* **What the exercise asks**: Whatever lines the data contains, output all of them unchanged.

------ Input data

-- ==== Sys2Proof/Machine/Stash.lean ====
section
/-! DEFINITION. Stash windows (R217, R218). -/

namespace Sys2Proof.Machine

/-- The bytes a core has mapped. -/
def Core.mapped (x : Core) : Nat := (x.wins.map (fun p => p.2.size)).sum

/-- Whether an entry's ranges touch L2 staging or the B-deck; one may begin in the tier below. -/
def State.stashless (s : State) (e : PEntry) : Bool :=
  e.ranges.any (fun r => [r.2, r.2 + 4096 * r.1 - 1].any (fun pa => s.cfg.tier pa == .l2 || s.cfg.tier pa == .bdeck))

/-- R217: `stash.map` maps window `w` over sX bytes at OFF32 of a token's window: ILLEGAL with the window number, then
TOKEN. -/
def execStashMap (w : Nat) (m : MemRef) (s : State) : Out :=
  issue (.stashMap w m) s (memSrcs m) (fun s =>
    let t := s.tk m.k
    let n := (s.sc m.x).toNat
    let off := m.off.toInt
    match s.judge t with
    | .wait => stall s
    | j =>
      let u : Token := match j with
        | .fine u => u
        | _ => t
      let stale : Bool := match j with
        | .stale => true
        | _ => false
      let ext := (u.base * 64 : Nat) + off
      let clash := s.me.wins.any (fun p => p.2.size != 0 && p.2.tok.entry == u.entry &&
        decide (ext < (p.2.off + p.2.size : Nat)) && decide ((p.2.off : Int) < ext + n))
      if (Sparse.get {} s.me.wins w).size ≠ 0 ∨ off % 64 ≠ 0 ∨ n % 64 ≠ 0 ∨ n = 0 ∨ 2 ^ 22 < s.me.mapped + n ∨ clash then
        trap s 1 w
      else if t.entry = 0 ∨ stale ∨ off < 0 ∨ (u.len * 64 : Nat) < off + n ∨ s.stashless (s.ent u.entry) then
        trap s 9 t.entry
      else
        .next ((s.upd (fun x => { x with wins := Sparse.set {} x.wins w { tok := u, off := ext.toNat, size := n } })).done 1))

/-- Whether no access issued before `n` that uses a window is outstanding (R218). -/
def State.winQuiet (s : State) (c : Nat) (w : Win) (n : Nat) : Bool :=
  let x := s.core c
  let mine (t : Token) : Bool := t.entry == w.tok.entry
  x.acc.all (fun a => decide (n ≤ a.id) || !mine a.tok) &&
    [x.v.ql, x.v.qs].all (fun q => q.all (fun e => decide (n ≤ e.cap.id) || !mine e.cap.tok))

/-- The window of the running core. -/
def State.win (s : State) (w : Nat) : Win := Sparse.get {} s.me.wins w

/-- Drop the lines of a window (R217). -/
def State.dropLines (s : State) (c : Nat) (w : Win) : State :=
  s.mod c (fun x => { x with stash := Sparse.keep (fun ln _ => !(s.winLines w).contains ln) x.stash })

/-- Write back the dirty sectors of a window (R217). -/
def State.writeWin (s : State) (c : Nat) (w : Win) : State := s.writeBack c (fun ln => (s.winLines w).contains ln)

/-- Free a window of the running core. -/
def State.freeWin (s : State) (w : Nat) : State := s.upd (fun x => { x with wins := Sparse.set {} x.wins w {} })

/-- A window operation waits for the window's earlier accesses (R218). -/
def winWord (i : Instr) (w : Nat) (s : State) (fin : State → State) : Out :=
  drainWord i s [] (.stash w) (fun s n => (s.win w).size == 0 || s.winQuiet s.cur (s.win w) n)
    (fun s => .next ((if (s.win w).size = 0 then s else fin s).done 1))

/-- R217: `stash.unmap` writes back, drops the lines and frees the window. -/
def execStashUnmap (w : Nat) (s : State) : Out :=
  winWord (.stashUnmap w) w s (fun s => ((s.writeWin s.cur (s.win w)).dropLines s.cur (s.win w)).freeWin w)

/-- R217: `stash.wb`. -/
def execStashWb (w : Nat) (s : State) : Out := winWord (.stashWb w) w s (fun s => s.writeWin s.cur (s.win w))

/-- R217: `stash.inv` drops the lines; dirty sectors are lost. -/
def execStashInv (w : Nat) (s : State) : Out := winWord (.stashInv w) w s (fun s => s.dropLines s.cur (s.win w))

end Sys2Proof.Machine
end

------------

* **Output for this exercise**:
-- ==== Sys2Proof/Machine/Stash.lean ====
section
/-! DEFINITION. Stash windows (R217, R218). -/

namespace Sys2Proof.Machine

/-- The bytes a core has mapped. -/
def Core.mapped (x : Core) : Nat := (x.wins.map (fun p => p.2.size)).sum

/-- Whether an entry's ranges touch L2 staging or the B-deck; one may begin in the tier below. -/
def State.stashless (s : State) (e : PEntry) : Bool :=
  e.ranges.any (fun r => [r.2, r.2 + 4096 * r.1 - 1].any (fun pa => s.cfg.tier pa == .l2 || s.cfg.tier pa == .bdeck))

/-- R217: `stash.map` maps window `w` over sX bytes at OFF32 of a token's window: ILLEGAL with the window number, then
TOKEN. -/
def execStashMap (w : Nat) (m : MemRef) (s : State) : Out :=
  issue (.stashMap w m) s (memSrcs m) (fun s =>
    let t := s.tk m.k
    let n := (s.sc m.x).toNat
    let off := m.off.toInt
    match s.judge t with
    | .wait => stall s
    | j =>
      let u : Token := match j with
        | .fine u => u
        | _ => t
      let stale : Bool := match j with
        | .stale => true
        | _ => false
      let ext := (u.base * 64 : Nat) + off
      let clash := s.me.wins.any (fun p => p.2.size != 0 && p.2.tok.entry == u.entry &&
        decide (ext < (p.2.off + p.2.size : Nat)) && decide ((p.2.off : Int) < ext + n))
      if (Sparse.get {} s.me.wins w).size ≠ 0 ∨ off % 64 ≠ 0 ∨ n % 64 ≠ 0 ∨ n = 0 ∨ 2 ^ 22 < s.me.mapped + n ∨ clash then
        trap s 1 w
      else if t.entry = 0 ∨ stale ∨ off < 0 ∨ (u.len * 64 : Nat) < off + n ∨ s.stashless (s.ent u.entry) then
        trap s 9 t.entry
      else
        .next ((s.upd (fun x => { x with wins := Sparse.set {} x.wins w { tok := u, off := ext.toNat, size := n } })).done 1))

/-- Whether no access issued before `n` that uses a window is outstanding (R218). -/
def State.winQuiet (s : State) (c : Nat) (w : Win) (n : Nat) : Bool :=
  let x := s.core c
  let mine (t : Token) : Bool := t.entry == w.tok.entry
  x.acc.all (fun a => decide (n ≤ a.id) || !mine a.tok) &&
    [x.v.ql, x.v.qs].all (fun q => q.all (fun e => decide (n ≤ e.cap.id) || !mine e.cap.tok))

/-- The window of the running core. -/
def State.win (s : State) (w : Nat) : Win := Sparse.get {} s.me.wins w

/-- Drop the lines of a window (R217). -/
def State.dropLines (s : State) (c : Nat) (w : Win) : State :=
  s.mod c (fun x => { x with stash := Sparse.keep (fun ln _ => !(s.winLines w).contains ln) x.stash })

/-- Write back the dirty sectors of a window (R217). -/
def State.writeWin (s : State) (c : Nat) (w : Win) : State := s.writeBack c (fun ln => (s.winLines w).contains ln)

/-- Free a window of the running core. -/
def State.freeWin (s : State) (w : Nat) : State := s.upd (fun x => { x with wins := Sparse.set {} x.wins w {} })

/-- A window operation waits for the window's earlier accesses (R218). -/
def winWord (i : Instr) (w : Nat) (s : State) (fin : State → State) : Out :=
  drainWord i s [] (.stash w) (fun s n => (s.win w).size == 0 || s.winQuiet s.cur (s.win w) n)
    (fun s => .next ((if (s.win w).size = 0 then s else fin s).done 1))

/-- R217: `stash.unmap` writes back, drops the lines and frees the window. -/
def execStashUnmap (w : Nat) (s : State) : Out :=
  winWord (.stashUnmap w) w s (fun s => ((s.writeWin s.cur (s.win w)).dropLines s.cur (s.win w)).freeWin w)

/-- R217: `stash.wb`. -/
def execStashWb (w : Nat) (s : State) : Out := winWord (.stashWb w) w s (fun s => s.writeWin s.cur (s.win w))

/-- R217: `stash.inv` drops the lines; dirty sectors are lost. -/
def execStashInv (w : Nat) (s : State) : Out := winWord (.stashInv w) w s (fun s => s.dropLines s.cur (s.win w))

end Sys2Proof.Machine
end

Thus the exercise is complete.